The DWEYSVWLSN peptide was identified by screening a phage decapeptide display library with R4A. After three rounds of selection, phage clones were amplified, and the oligonucleotide inserts were sequenced. The consensus peptide motif for the R4A-selected phage clones was D/E-W-D/E-Y-S/G. The soluble peptide DWEYS inhibited binding of R4A to dsDNA. The D configuration of the DWEYS peptide markedly inhibited R4A deposition in glomeruli of SCID mice in vivo (11).

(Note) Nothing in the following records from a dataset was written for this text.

-- ==== Sys2Proof/Laws/State.lean ====
section
/-! SUPPORT. What the named updates of the state leave as it was, field by field, and what they write. -/

namespace Sys2Proof.Machine

variable (s : State)
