-- ==== Sys2Proof/Tests/Slice0.lean ====
section
/-! SUPPORT. Tests: one theorem for each statement, whose parts show clause by clause that its hypotheses are met together by a small state
and operands (hyps_<statement>), and small tests of the definitions against values taken from the spec. -/

set_option Elab.async false

namespace Sys2Proof.Tests
open Sys2Proof Sys2Proof.Machine

/-! ### Small states -/

/-- Fields set one after the other. -/
def fields (l : List (Nat × Fld × Nat × Nat)) (s : State) : State := l.foldl (fun s e => s.fset e.1 e.2.1 e.2.2.2 e.2.2.1) s
/-- The state after reset with the caches off. -/
def flat : State := fields ((List.range 4).map (fun q => (blkCELLAR q, F.CELLAR.CACHE_STATUS.ENABLED, 0, 0))) State.reset
def regsOf (l : List (Fin 32 × Word)) : Vector Word 32 := l.foldl (fun v e => v.set e.1 e.2) (Vector.replicate 32 0)
/-- A thread with these registers, at 0x1000. -/
def thr (st : TState) (l : List (Fin 32 × Word)) : Thread := { Thread.init with st := st, x := regsOf l, pc := 0x1000, cls := 1 }
/-- Fields at their places in a word (Table 3.5), over an opcode and a guard. -/
def word (op : Nat) (g : BitVec 4) (l : List (Nat × Nat)) : BitVec 32 :=
  BitVec.ofNat 32 (l.foldl (fun v e => v + e.2 * 2 ^ e.1) (op * 2 ^ 26 + g.toNat))
def wR (op : Nat) (g : BitVec 4) (a b c : BitVec 5) (l : List (Nat × Nat)) : BitVec 32 :=
  word op g ([(21, a.toNat), (16, b.toNat), (11, c.toNat)] ++ l)
def wP (op : Nat) (g : BitVec 4) (p : BitVec 3) (l : List (Nat × Nat)) : BitVec 32 := word op g ((23, p.toNat) :: l)
/-- The word of an instruction of a thread (Tables 3.6 and 3.8); 0 for any other command. -/
def enc : Instr → BitVec 32
  | .add _ g a b c => wR 1 g a b c [(4, 0)]
  | .sub _ g a b c => wR 1 g a b c [(4, 1)]
  | .and _ g a b c => wR 1 g a b c [(4, 2)]
  | .or _ g a b c => wR 1 g a b c [(4, 3)]
  | .xor _ g a b c => wR 1 g a b c [(4, 4)]
  | .shl _ g a b c => wR 1 g a b c [(4, 5)]
  | .shr _ g a b c => wR 1 g a b c [(4, 6)]
  | .sra _ g a b c => wR 1 g a b c [(4, 7)]
  | .mul _ g a b c => wR 1 g a b c [(4, 8)]
  | .mulhs _ g a b c => wR 1 g a b c [(4, 9)]
  | .mulhu _ g a b c => wR 1 g a b c [(4, 10)]
  | .min _ g a b c => wR 1 g a b c [(4, 11)]
  | .max _ g a b c => wR 1 g a b c [(4, 12)]
  | .minu _ g a b c => wR 1 g a b c [(4, 13)]
  | .maxu _ g a b c => wR 1 g a b c [(4, 14)]
  | .sel _ g a b c => wR 1 g a b c [(4, 15)]
  | .addi _ g a b i => wR 2 g a b 0 [(4, i.toNat)]
  | .andi _ g a b i => wR 3 g a b 0 [(4, i.toNat)]
  | .ori _ g a b i => wR 4 g a b 0 [(4, i.toNat)]
  | .xori _ g a b i => wR 5 g a b 0 [(4, i.toNat)]
  | .shli _ g a b i => wR 6 g a b 0 [(4, i.toNat)]
  | .shri _ g a b i => wR 7 g a b 0 [(4, i.toNat)]
  | .srai _ g a b i => wR 8 g a b 0 [(4, i.toNat)]
  | .movw _ a h k i => word 9 0 [(21, a.toNat), (19, h.toNat), (18, b2n k), (2, i.toNat)]
  | .cmpEq _ g p a b => wP 10 g p [(18, a.toNat), (13, b.toNat), (9, 0)]
  | .cmpNe _ g p a b => wP 10 g p [(18, a.toNat), (13, b.toNat), (9, 1)]
  | .cmpLt _ g p a b => wP 10 g p [(18, a.toNat), (13, b.toNat), (9, 2)]
  | .cmpLtu _ g p a b => wP 10 g p [(18, a.toNat), (13, b.toNat), (9, 3)]
  | .cmpGe _ g p a b => wP 10 g p [(18, a.toNat), (13, b.toNat), (9, 4)]
  | .cmpGeu _ g p a b => wP 10 g p [(18, a.toNat), (13, b.toNat), (9, 5)]
  | .plogAnd _ g p a b => wP 11 g p [(20, a.toNat), (17, b.toNat), (15, 0)]
  | .plogOr _ g p a b => wP 11 g p [(20, a.toNat), (17, b.toNat), (15, 1)]
  | .plogXor _ g p a b => wP 11 g p [(20, a.toNat), (17, b.toNat), (15, 2)]
  | .plogAndn _ g p a b => wP 11 g p [(20, a.toNat), (17, b.toNat), (15, 3)]
  | .br _ g d => word 12 g [(4, d.toNat)]
  | .call _ g d => word 13 g [(4, d.toNat)]
  | .jr _ g a b => wR 14 g a b 0 []
  | .rdsys _ g a s => wR 15 g a 0 0 [(8, s.val)]
  | .yield _ g => word 15 g [(4, 1)]
  | .taskEnd _ g => word 15 g [(4, 2)]
  | .nop _ g => word 15 g [(4, 3)]
  | .ld _ g a b z x i => wR 16 g a b 0 [(14, z.toNat), (13, b2n x), (4, i.toNat)]
  | .st _ g a b z i => wR 17 g a b 0 [(14, z.toNat), (4, i.toNat)]
  | .amoFadd32 _ g a b c => wR 18 g a b c [(4, 0)]
  | .amoFmin32 _ g a b c => wR 18 g a b c [(4, 1)]
  | .amoFmax32 _ g a b c => wR 18 g a b c [(4, 2)]
  | .amoOr32 _ g a b c => wR 18 g a b c [(4, 3)]
  | .amoOr64 _ g a b c => wR 18 g a b c [(4, 4)]
  | .tmma _ g a b n f => wR 0x20 g a b 0 [(9, n.val), (4, b2n f)]
  | .tsmma _ g a b n f => wR 0x21 g a b 0 [(9, n.val), (4, b2n f)]
  | .tdrain _ g a b n => wR 0x22 g a b 0 [(9, n.val)]
  | .vfma _ g a b c d => wR 0x28 g a b c [(6, d.toNat)]
  | .vexp _ g a b => wR 0x29 g a b 0 []
  | .vrcp _ g a b => wR 0x2A g a b 0 []
  | .vrsq _ g a b => wR 0x2B g a b 0 []
  | .vmax _ g a b c => wR 0x2C g a b c []
  | .vsum _ g a b => wR 0x2D g a b 0 []
  | .vsoft _ g a b c d => wR 0x2E g a b c [(6, d.toNat)]
  | .strmGo _ g a b c => wR 0x30 g a b c []
  | .strmWait _ g a b => wR 0x31 g a b 0 []
  | .syncSig _ g a b => wR 0x34 g 0 a b []
  | .syncWait _ g a b c => wR 0x35 g a b c []
  | .syncBar _ g a b => wR 0x36 g a b 0 []
  | .taskSpawn _ g a b => wR 0x38 g a b 0 []
  | .taskFlag _ g a b => wR 0x39 g 0 a b []
  | _ => 0
/-- A core whose cache holds the word of `i` at 0x1000, and that of SYS NOP elsewhere in the line. -/
def coreOf (w : BitVec 32) : Core := { Core.init with icache := [(0, ⟨0x1000 / 128 + 1, w :: List.replicate 31 0x3C000030⟩)] }
def coreUp : Core := coreOf 0x3C000030
/-- Thread 0 of core 0 in state `st`, at the word `w`. -/
def oneW (st : TState) (l : List (Fin 32 × Word)) (w : BitVec 32) : State :=
  { flat with threads := [(0, thr st l)], cores := [(0, coreOf w)] }
/-- The same at an instruction. -/
def oneI (st : TState) (l : List (Fin 32 × Word)) (i : Instr) : State := oneW st l (enc i)
def one (st : TState) (l : List (Fin 32 × Word)) : State := oneW st l 0x3C000030
def cpu (l : List (Fin 32 × Word)) (i : Instr) : State := oneI .ready l i
def t0 : Tid := ⟨0, 0⟩
def job0 : JobId := ⟨0, 0, 0⟩
/-- Little-endian words of 8 bytes as memory cells from `a`. -/
def words (a : Nat) (l : List Nat) : Mem :=
  (Mem.mk [] [] []).write a (l.flatMap (leBytes 8))

def alu : List (Fin 32 × Word) := [(1, 7), (2, 0xFFFFFFFFFFFFFFF0), (3, 0x1004)]
def sAlu : State := one .ready alu
/-! Loads and stores: own scratch, and a stack address. -/
def lsX : List (Fin 32 × Word) := [(1, 0x410000000100), (2, 0x8000), (3, 0x55AA), (4, 0x410000000103)]
def lsMem (i : Instr) : State := { cpu lsX i with mem := words 0x410000000100 [0x8070605040302010] }
def rq (id : Nat) (op : ReqOp) (a n rd : Nat) (an : Option Answer) : Req :=
  ⟨id, .thread 0, job0, op, .bulk, a, n, 0, 0, 0, rd, 0x1000, an⟩
def sBack : State := { one (.parked (.load 6 true 4)) [] with fabric := { flat.fabric with reqs := [rq 1 .ld 0x8000 4 6 (some (.data 0x80000000 0))] } }
def sAmoBack : State := { one (.parked (.amo 6)) [] with fabric := { flat.fabric with reqs := [rq 1 (.amo 0) 0x8000 4 6 (some (.data 9 0))] } }
/-! Tasks. -/
def sEntry : State := { flat with tasks := [(3, { Entry.init with used := true, eligible := true, placed := true, trec := { TaskRec.zero with entry := 0x2000, cls := 1 } })],
                                  cores := [(0, { coreUp with run := some 3 })] }
def sIdle : State := { flat with clk := ⟨100, 7, 0, false⟩ }
def sNoLine : State := { one (.parked .fetch) [] with cores := [] }

/-! Tiles: TD with stride 2 lines, K=32, INT8 (fmt 5) or FP32. -/
def tdI (off : Nat) : Nat := off + 2 * 2 ^ 18 + 1 * 2 ^ 32 + 5 * 2 ^ 40
def tdF (off : Nat) : Nat := off + 8 * 2 ^ 18 + 1 * 2 ^ 32
def tile (k : TileKind) (start : Bool) (a b : Nat) : TileOp := ⟨k, 0, 0, job0, a, b, 0, start, 0, 0, 0x1000, 0⟩
def sArr (x : Arr) (i : Instr) : State :=
  { cpu [(1, BitVec.ofNat 64 (tdI 0)), (2, BitVec.ofNat 64 (tdI 256))] i with arrs := [(2, x)] }
def arrMine : Arr := { Arr.init with bound := some 0 }
def arrOther : Arr := { Arr.init with bound := some 5 }
def arrFull (b : Option Nat) : Arr := { Arr.init with bound := b, queue := List.replicate 4 (tile .mma false (tdI 0) (tdI 256)) }
def opI : TileOp := tile .mma true (tdI 0) (tdI 256)
def sTile : State := { flat with arrs := [(2, { Arr.init with queue := [opI], live := some 0 })], mem := words 0x410000000000 [0x0302FF0100000001, 5] }
def opF : TileOp := { tile .mma true (tdF 0) (tdF 1024) with done := 5 }
def sSeg : State := { flat with arrs := [(2, { Arr.init with queue := [opF], live := some 0, segCount := 2 ^ 20 })] }
def opD : TileOp := { tile .drain false (2048 + 2 * 2 ^ 18) 0 with done := 1 }
def sDrain : State := { flat with arrs := [(2, { Arr.init with queue := [opD], live := some 0 })] }
def sh0 : Shadow := ⟨opD, List.replicate 64 0x3F800000, 1, 0⟩
def sShadow : State := { flat with arrs := [(2, { Arr.init with shadow := some sh0 })] }
def sSteal : State := fields [(blkPRESS 0, F.PRESS.PRESS_CTL.STEAL_ENABLE, 0, 1)] { flat with clk := ⟨100000, 6251, 0, false⟩, arrs := [(5, { Arr.init with live := some 64, queue := [opI, { opI with seq := 1 }, { opD with done := 0, seq := 2 }] })] }
def sVec (i : Instr) : State := cpu [(1, 0x1000), (2, 0x2000), (3, 0x3000), (4, 0x4000)] i
def vop : VecOp := ⟨.fma, 0, job0, 0x1000, 0x2000, 0x3000, 0x4000, false, 0, 0, 0x1000⟩
def sVecFull (i : Instr) : State := { sVec i with vecs := [(0, List.replicate 8 vop)] }
def sVecRun : State := { flat with vecs := [(0, [vop])], mem := words 0x410000002000 [0x3F8000003F800000] }
/-! Streams. -/
def cx (st : CtxSt) (d : List Nat) : Ctx := { Ctx.init with st := st, desc := d, cur := some 0x20000 }
def sCtx (c : Ctx) : State := { flat with ctxs := [(7, c)] }
def sGo (c : Ctx) (i : Instr) : State := { cpu [(1, 7), (2, 0x20000)] i with ctxs := [(7, c)] }
def goI : Instr := .strmGo t0 0 4 1 2
def waitI : Instr := .strmWait t0 0 4 1
def sCtxActive : State := sCtx (cx .active [])
def cOwned : Ctx := { Ctx.init with st := .owned }
def cTaken : Ctx := { cx .active [] with owner := 9, go := some (0, 9, 5) }
def cQueued : Ctx := { cx .active [] with next := some 0x30000 }
def cOther : Ctx := { cx .active [] with owner := 9 }
/-- A LINEAR descriptor: source, destination in scratch, length. -/
def dLin (src dst len : Nat) : List Nat := [4 * 2 ^ 16, src, dst, len, 0, 0, 0, 0]
def codes (d : List Nat) : List Code := (List.range (d.length / 2)).map (fun i => ⟨d.getD (2 * i) 0 + 2 ^ 64 * d.getD (2 * i + 1) 0, false⟩)
def sBlk (d : List Nat) : State := sCtx { cx .active [] with blkAt := some 0x20000, blk := codes d ++ List.replicate 28 ⟨0, false⟩ }
def dl : List Nat := dLin 0x40000 0x410000000000 256
def sBlkLin : State := sBlk dl
def pins (n : Nat) : Sparse Code := (List.range n).map (fun i => (i, ⟨0, false⟩))
def dPress (op len : Nat) : List Nat := [32 + 4 * 2 ^ 16, 0x40000, 0x410000000000, len, op + 4 * 2 ^ 4, 0, 0, 0]
def sPress (op len : Nat) : State := fields [(blkPRESS 0, F.PRESS.PRESS_STATUS.BUSY, 0, 1), (blkPRESS 0, F.PRESS.PRESS_STATUS.CONTEXT, 0, 7)] <|
  sCtx { cx .active (dPress op len) with pin := pins (len / 16), pos := len, again := true }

4–6-wk-old female nonautoimmune BALB/cJ mice (The Jackson Laboratory, Bar Harbor, ME) were used for immunizations. DWEYSVWLSN was prepared for immunization on an eight-branched lysine backbone (MAP™; Applied Biosystems, Foster City, CA; peptide on MAP from Research Genetics, Huntsville, AL; references 12 and 13). Mice were immunized subcutaneously with 100 μg of MAP–peptide in CFA H37 Ra (Difco Laboratories, Detroit, MI) on day 0, followed by subcutaneous booster injections of 100 μg of MAP–peptide in IFA (Difco Laboratories) on days +7 and +14. Control mice matched for strain, sex, and age were immunized with the MAP backbone only (MAP core) in adjuvant using an identical schedule. Serum was obtained on days 0, +7, +14, +21, +35, and +49. Mice were housed in the Albert Einstein College of Medicine animal barrier facility.

A/J, AKR/J, DBA/2, and C57BL/6 mice were obtained from The Jackson Laboratory. CBA/Ca mice were purchased from Harlan Sprague Dawley (Indianapolis, IN). 4–6-wk-old female mice were immunized in groups of five mice using the protocol detailed above for BALB/c mice.

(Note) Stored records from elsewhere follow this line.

-- ==== Sys2Proof/Word.lean ====
section
/-! DEFINITION. The value types of the core, as integer subranges (`10_state.md` R20, `00_scope.md` R6):
trybble, tryte and word. The machine has no bits; every value is an integer that knows its range.
Splitting, joining and wrapping stand in `Sys2Proof/Decode.lean`. -/

namespace Sys2Proof

/-- A trybble: three trits, an integer from -13 to 13 (R6, R20). -/
@[ext] structure Trybble where
  val : Int
  inRange : -13 ≤ val ∧ val ≤ 13
deriving DecidableEq, Repr

/-- A tryte: six trits, an integer from -364 to 364 (R6, R20). The addressable unit of the store and the element of the
evaluation stack. -/
@[ext] structure Tryte where
  val : Int
  inRange : -364 ≤ val ∧ val ≤ 364
deriving DecidableEq, Repr

/-- A word: twelve trits, an integer from -265720 to 265720 (R6, R20). Used for addresses and two-tryte immediates. -/
@[ext] structure Word where
  val : Int
  inRange : -265720 ≤ val ∧ val ≤ 265720
deriving DecidableEq, Repr

/-- The trybble of a written-out value. -/
def tb (v : Int) (h : -13 ≤ v ∧ v ≤ 13 := by decide) : Trybble := ⟨v, h⟩

/-- The tryte of a written-out value. -/
def ty (v : Int) (h : -364 ≤ v ∧ v ≤ 364 := by decide) : Tryte := ⟨v, h⟩

/-- The word of a written-out value. -/
def wd (v : Int) (h : -265720 ≤ v ∧ v ≤ 265720 := by decide) : Word := ⟨v, h⟩

end Sys2Proof
end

Amidated, acetylated DWEYSVWLSN was synthesized at the peptide synthesis facility of the Albert Einstein College of Medicine. Peptide purity was ≥90% as assayed by HPLC. To assay for the presence of antipeptide antibodies, peptide at 20 μg/ml in PBS was adsorbed to Falcon Pro-Bind 96-well microtiter plates (Becton Dickinson, Lincoln Park, NJ) at 4°C overnight. Plates were blocked with 3% FCS (Hyclone Laboratories, Logan, UT) in PBS for 1 h at 37°C and then incubated with serum at a 1:500 dilution in PBS for 2 h at 37°C. The plates were then washed five times with PBS-Tween, and alkaline phosphatase–conjugated goat anti–mouse IgG or IgM (Southern Biotechnology Associates, Birmingham, AL) diluted 1:1,000 in 3% FCS/PBS was added for 1 h at 37°C, followed by p-nitrophenyl phosphate (alkaline phosphatase substrate) solution (Sigma Chemical Co., St. Louis, MO). OD was monitored at 405 nm.

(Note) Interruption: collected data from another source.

-- ==== Sys2Proof/Machine/Step.lean ====
section
/-! DEFINITION. The step (`40_execution_loop.md` R120) under the names the host uses. -/

namespace Sys2Proof.Machine

/-- One step of the machine (R120). -/
def step (s : State) : Host.Outcome State Fault Refusal := stepCore s

/-- The state with an instruction, given by its bits (log 8), stored where `step` fetches next. Only the store's contents
change. -/
def State.withFetchWord (s : State) (nbits w : Nat) : State := s.placeWord nbits w

end Sys2Proof.Machine
end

Salmon sperm dsDNA (Calbiochem Novabiochem, La Jolla, CA) was purified by filtration with a 0.45-μm filter (Millex HA; Millipore Corp., Bedford, MA). Salmon sperm dsDNA, 100 μl per well at 100 μg/ml was adsorbed to Immulon II 96-well microtiter plates (Dynatech Laboratories Inc., Chantilly, VA), dried overnight at 37°C, and blocked with 3% FCS in PBS for 1 h at 37°C. Serum at a 1:500 dilution in PBS was incubated for 2 h at 37°C, and the assay was performed as described above. Specificity for dsDNA was confirmed using murine anti–single-stranded DNA mAbs (gifts from Dr. G. Gilkeson, University of South Carolina, and Dr. J. Erikson, University of Pennsylvania) that showed no binding in this assay.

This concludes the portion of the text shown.